Not any UTXO then, one that with sufficient time-locked coin.
> No, it does not *require* a covenant.
> However, covenants do make it easier to use, in the sense that the renter can repurpose the UTXO (e.g. change details of advertisement) without having to contact the owner.
So how does one get the owner to sign off on the multisig release? Presumably the renter cares because he wants to recover the remaining value of rental. So he not only needs to contact the owner, he also needs to negotiate with the owner for a pro-rated refund. In other words, he must sell the remaining portion of the rental return - essentially how I described it previously. He might as well just sell the marketable ad space that he controls through the remainder of the term (the same value).
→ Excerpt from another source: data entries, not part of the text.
-- ==== Sys2Proof/Machine/BayItems.lean ====
section
/-! DEFINITION. The meanings of the frames and item deliveries of the bay link (chapter 10), with the table updates
they make (chapters 02 and 05). -/

namespace Sys2Proof.Machine

open Sys2Proof

/-- A bay frame that fails a check, or arrives in RESETTING, is dropped silently: no state changes (R168, R177). -/
def execBayFrameDropped (t : Nat) (_octets : List Byte) (s : State) : Result :=
  .next (s.atTime t)

/-- A taken frame is decoded into items, which wait for their delivery in frame order with the frame's bay as sending
bay and the present as the time at which they were taken (R169, R81, log 20). In RESETTING, and for an undeclared bay,
no frame is taken (R168, R177). -/
def execBayFrameTaken (t : Nat) (bay : Byte) (items : List Byte) (s : State) : Result :=
  let s := s.atTime t
  if s.mode = .resetting || !s.bayDeclared bay.toNat then .next s
  else .next { s with undelivered :=
    s.undelivered ++ (decodeItems items.length items).map fun x => ⟨bay.toNat, s.clock, x⟩ }

/-- What is delivered next from a bay: the items of taken frames are delivered in frame order (R169, log 10). -/
def State.nextArrival (s : State) (bay : Nat) : Option Arrival :=
  s.undelivered.find? fun x => x.bay = bay

/-- The item of a bay that is delivered next. -/
def State.nextItem (s : State) (bay : Nat) : Option BayItem :=
  (s.nextArrival bay).map Arrival.item

/-- The items that wait once the next of a bay is delivered. -/
def State.othersWaiting (s : State) (bay : Nat) : List Arrival :=
  s.undelivered.eraseP fun x => x.bay = bay

/-- The delivery of an item, when it is the next of its bay: it leaves the undelivered items, and its owner, told when
its frame was taken, takes or ignores it (R169, R170). An item that no taken frame brought, or whose turn it is not, is
not delivered; nor is anything in RESETTING (R177, log 10). -/
def State.deliver (s : State) (t bay : Nat) (item : BayItem) (owner : Nat → State → State) : Result :=
  let s := s.atTime t
  match s.nextArrival bay with
  | some x =>
    if s.mode = .resetting || x.item != item then .next s
    else .next (owner x.taken { s with undelivered := s.othersWaiting bay })
  | none => .next s

/-! ### POSITION (R22, R23, R27) -/

/-- A freshness deadline set now (R23, R29, R31). -/
def State.freshDeadline (s : State) : Option Nat :=
  some (s.clock + s.header.freshness)

/-- A position report item is taken (R23, R27): the record, then the epoch on a change, then the permit of a claimed
apparatus; and the evaluator may take work (R114). -/
def State.takePosition (s : State) (n : Nat) (c : Contacts) : State :=
  let before := s.record n
  let after := { before with reported := decodePoint c, testFlag := c.test, freshness := s.freshDeadline }
  let valueChanged := effectiveValue after != effectiveValue before
  let qualityChanged := effectiveQuality after != effectiveQuality before
  let s := (s.modifyApparatus n fun _ => after).advanceIf (valueChanged || qualityChanged)
  let s := match before.claim with
    | some h =>
      match s.livePermit h with
      | some p => s.permitReport (h % Config.slotCount) p (decodePoint c) valueChanged
      | none => s
    | none => s
  s.finish

/-- POSITION (R23): taken when the apparatus is declared and of the sending bay. -/
def execPosition (t bay apparatus : Nat) (contacts : Contacts) (s : State) : Result :=
  s.deliver t bay (.position apparatus contacts) fun _ s =>
    if s.bayOfApparatus apparatus = some bay then s.takePosition apparatus contacts else s

/-! ### INPUT and VOLTAGE (R29, R31) -/

/-- The record of an input; that of an input without one reads NONE and STALE (R31, log 15). -/
def State.inputRecord (s : State) (n : Nat) : InputRecord :=
  (Table.get s.inputs n).getD ⟨none, false, none⟩

/-- An input report item is taken (R31). -/
def State.takeInput (s : State) (n : Nat) (value test : Bool) : State :=
  let before := s.inputRecord n
  let after : InputRecord := ⟨some value, test, s.freshDeadline⟩
  let s := { s with inputs := Table.modify s.inputs n fun _ => after }
  (s.advanceIf (after.value != before.value || inputQuality after != inputQuality before)).finish

/-- INPUT (R31): taken when the input is declared and of the sending bay. -/
def execInput (t bay number : Nat) (value test : Bool) (s : State) : Result :=
  s.deliver t bay (.input number value test) fun _ s =>
    if (s.inputDesc number).map InputDesc.bay = some bay then s.takeInput number value test else s

/-- A voltage report item is taken (R29): the sending bay becomes the reporting bay. -/
def State.takeVoltage (s : State) (bay n : Nat) (present test : Bool) : State :=
  let before := s.nodeRecord n
  let after : NodeRecord := ⟨if present then .present else .absent, test, s.freshDeadline, some bay⟩
  let s := { s with nodes := Table.modify s.nodes n fun _ => after }
  (s.advanceIf (after.indication != before.indication || nodeQuality after != nodeQuality before)).finish

/-- VOLTAGE (R29): taken from any declared bay when the node is declared, is not 0 and has an indicator. -/
def execVoltage (t bay node : Nat) (present test : Bool) (s : State) : Result :=
  s.deliver t bay (.voltage node present test) fun _ s =>
    if s.bayDeclared bay && node != 0 && (s.nodeDesc node).map NodeDesc.indicator = some true then
      s.takeVoltage bay node present test
    else s

/-! ### MEASURE (R79 to R81) -/

/-- The side an octet names (R167). -/
def sideOfCode (n : Nat) : Option Side :=
  match n with
  | 0 => some .a
  | 1 => some .b
  | _ => none

/-- The sample list of a side. -/
def sideList (p : Point) : Side → List Sample
  | .a => p.sideA
  | .b => p.sideB

/-- A point with another sample list for a side; the other side is unchanged (R81). -/
def withSide (p : Point) (side : Side) (list : List Sample) : Point :=
  match side with
  | .a => { p with sideA := list }
  | .b => { p with sideB := list }

/-- A measurement item is taken: brought into range and placed as the newest of its side (R80, R81). Its age deadline
counts from the time its frame was taken, so that two items of one frame carry the same (R78, R81, log 20). -/
def State.takeMeasure (s : State) (taken point : Nat) (side : Side) (u theta f : Nat) : State :=
  let x : Sample := ⟨rangeU u, rangeTheta theta, rangeF f, taken + s.header.ageLimit⟩
  let s := s.noteMeasurement point
  { s with points := Table.modify s.points point fun p => withSide p side (placeSample (sideList p side) x) }

/-- MEASURE (R79): taken when the point is declared, its breaker is of the sending bay and the side is A or B. -/
def execMeasure (t bay point side u theta f : Nat) (s : State) : Result :=
  s.deliver t bay (.measure point side u theta f) fun taken s =>
    match sideOfCode side with
    | some sd =>
      if (s.breakerOfPoint point).map ApparatusDesc.bay = some bay then s.takeMeasure taken point sd u theta f else s
    | none => s

/-! ### ACK and ANSWER-END (R172, R174) -/

/-- A matched acknowledgement: the outstanding record is removed and the item handed to the permit that claims the
apparatus (R172, R137). -/
def State.takeAck (s : State) (n : Nat) (accepted : Bool) : State :=
  let s := s.removeOutstanding n
  let s := match (s.record n).claim with
    | some h =>
      match s.livePermit h with
      | some p => s.permitAck (h % Config.slotCount) p accepted
      | none => s
    | none => s
  s.finish

/-- ACK (R172): of a declared apparatus of the sending bay, with an outstanding command; otherwise ignored. -/
def execAck (t bay apparatus : Nat) (accepted : Bool) (s : State) : Result :=
  s.deliver t bay (.ack apparatus accepted) fun _ s =>
    if s.bayOfApparatus apparatus = some bay && s.isOutstanding bay apparatus then s.takeAck apparatus accepted
    else s

/-- The bay's interrogation is OUTSTANDING (R173). -/
def State.interrogating (s : State) (bay : Nat) : Bool :=
  match Table.get s.bayUnits bay with
  | some u => u.interrogation.isSome
  | none => false

/-- ANSWER-END (R174): ends the sending bay's OUTSTANDING interrogation; ignored when it is IDLE. -/
def execAnswerEnd (t bay : Nat) (s : State) : Result :=
  s.deliver t bay .answerEnd fun _ s => if s.interrogating bay then s.endInterrogation bay else s

end Sys2Proof.Machine
end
Certainly the owner could given him a partially-signed transaction, returning the coin, allowing the renter to exit at any time, but the renter has no reason to sign it without a refund, which must be pro-rated in some way, implying later contact/negotiation with the owner.
But it’s worth noting that early recovery of the UTXO entirely eliminates the value of the time lock cost to the ad market. The most obvious example is one encumbering the coin to himself, then releasing it with his own two signatures whenever he wants. In other words, there is no encumbrance at all, just a bunch of pointless obscurantion.
>>> Burnt funds cannot be "un-burnt" to easily signal the end of a term for an advertisement.
>>
>> And as I have shown above, nor can a “locked-up” coin be unlocked to do the same.
>
> You have shown no such thing, merely shown that you have not understood the proposal.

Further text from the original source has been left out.